Given records =>
/-! ### Four-byte accesses -/

/-- A 4-byte write at an aligned offset that is no DATA word. -/
def State.write4 (s : State) (p : Path) (off : Nat) (v : Word) : Code × State :=
  match regSpec off with
  | none => (.errAccess, s.regUndef p off 2)
  | some r =>
    if isStsClr off then (.ok, s.stsClear (off - 4) v)
    else if r.pair then (if s.modeRefuses off v then (.errMode, s) else (.ok, s.setLatch p off { s.latch p off with lo := some v }))
    else if isPairHi off then
      let lo := off - 4
      let l := s.latch p lo
      match regSpec lo with
      | some q =>
        let w := l.lo.getD (s.view lo)
        s.stepIndex lo (v ++ w) ((s.setLatch p lo { l with lo := none }).applyPair p q lo w v)
      | none => (.errAccess, s)
    else s.applyWord p r off off v

/-- What a 4-byte read of a word returns, apart from its side-effects on the block. -/
def State.peek4 (s : State) (p : Path) (off : Nat) : Word :=
  if isPairHi off then ((s.latch p (off - 4)).hi).getD 0
  else if 0x011000 ≤ off ∧ off < 0x019000 then (s.logRead p ((off - 0x011000) / 32) (off % 32 / 4)).1
  else if 0x01B000 ≤ off ∧ off < 0x01B020 then (s.traceRead p (off % 32 / 4)).1
  else s.view off

/-- The read side-effects of a word (R451). -/
def State.readEffect (s : State) (p : Path) (off : Nat) : State :=
  if isPairLo off then s.setLatch p off { s.latch p off with hi := some (s.view (off + 4)) }
  else if off = 0x04005C then s.reachStep
  else if 0x011000 ≤ off ∧ off < 0x019000 then (s.logRead p ((off - 0x011000) / 32) (off % 32 / 4)).2
  else if 0x01B000 ≤ off ∧ off < 0x01B020 then (s.traceRead p (off % 32 / 4)).2
  else if isSts off && s.flag 0x000008 0 then
    match aget s.sts off with
    | some c => { s with sts := aput s.sts off { c with bits := 0 } }
    | none => s
  else s

/-- A 4-byte read at an aligned offset that is no DATA word; `a` and `size` are the access as logged. -/
def State.read4 (s : State) (p : Path) (off a size : Nat) : Code × Word × State :=
  match regSpec off with
  | none => (.errAccess, 0, s.regUndef p a size)
  | some _ => (.ok, s.peek4 p off, s.readEffect p off)

/-! ### The data ports -/

/-- The state with a data port changed. -/
def State.updDp (s : State) (n : Nat) (f : DataPort → DataPort) : State :=
  s.updCfg fun c => if n = 0 then { c with dp0 := f c.dp0 } else { c with dp1 := f c.dp1 }

/-- CFG_DPn_ADDR's offset. -/
def dpAddr (n : Nat) : Nat := 0x20 + 0x10 * n

/-- The target of a data port. -/
def State.dpTarget (s : State) (n : Nat) : Nat := s.fld (dpAddr n) 2 22 * 4

/-- The target after an access answered OK (R462). -/
def State.dpAdvance (s : State) (n : Nat) (c : Code) : State :=
  let s1 := s.updDp n fun d => { d with code := c }
  if c = .ok && !s1.flag (dpAddr n) 31 then
    s1.setReg (dpAddr n) (putField (s1.reg (dpAddr n)) 2 22 (s1.dpTarget n / 4 + 1)) else s1

/-- A target that is a data port's own register. -/
def ownTarget (t : Nat) : Bool := decide (0x20 ≤ t) && decide (t ≤ 0x3C)

/-- A write to CFG_DPn_DATA (R462). -/
def State.dpWrite (s : State) (p : Path) (n : Nat) (v : Word) : Code × State :=
  let t := s.dpTarget n
  let r := if ownTarget t then (.errAccess, s.regAccess p t 2) else s.write4 p t v
  (r.1, r.2.dpAdvance n r.1)

/-- A read of CFG_DPn_DATA (R462). -/
def State.dpRead (s : State) (p : Path) (n : Nat) : Code × Word × State :=
  let t := s.dpTarget n
  let r := if ownTarget t then (.errAccess, 0, s.regAccess p t 2) else s.read4 p t t 2
  (r.1, r.2.1, r.2.2.dpAdvance n r.1)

Work request => From the first line of the data above to the line holding "let l := s.latch p lo", reproduce each line exactly; emit no other lines.

Task response =>
/-! ### Four-byte accesses -/

/-- A 4-byte write at an aligned offset that is no DATA word. -/
def State.write4 (s : State) (p : Path) (off : Nat) (v : Word) : Code × State :=
  match regSpec off with
  | none => (.errAccess, s.regUndef p off 2)
  | some r =>
    if isStsClr off then (.ok, s.stsClear (off - 4) v)
    else if r.pair then (if s.modeRefuses off v then (.errMode, s) else (.ok, s.setLatch p off { s.latch p off with lo := some v }))
    else if isPairHi off then
      let lo := off - 4
      let l := s.latch p lo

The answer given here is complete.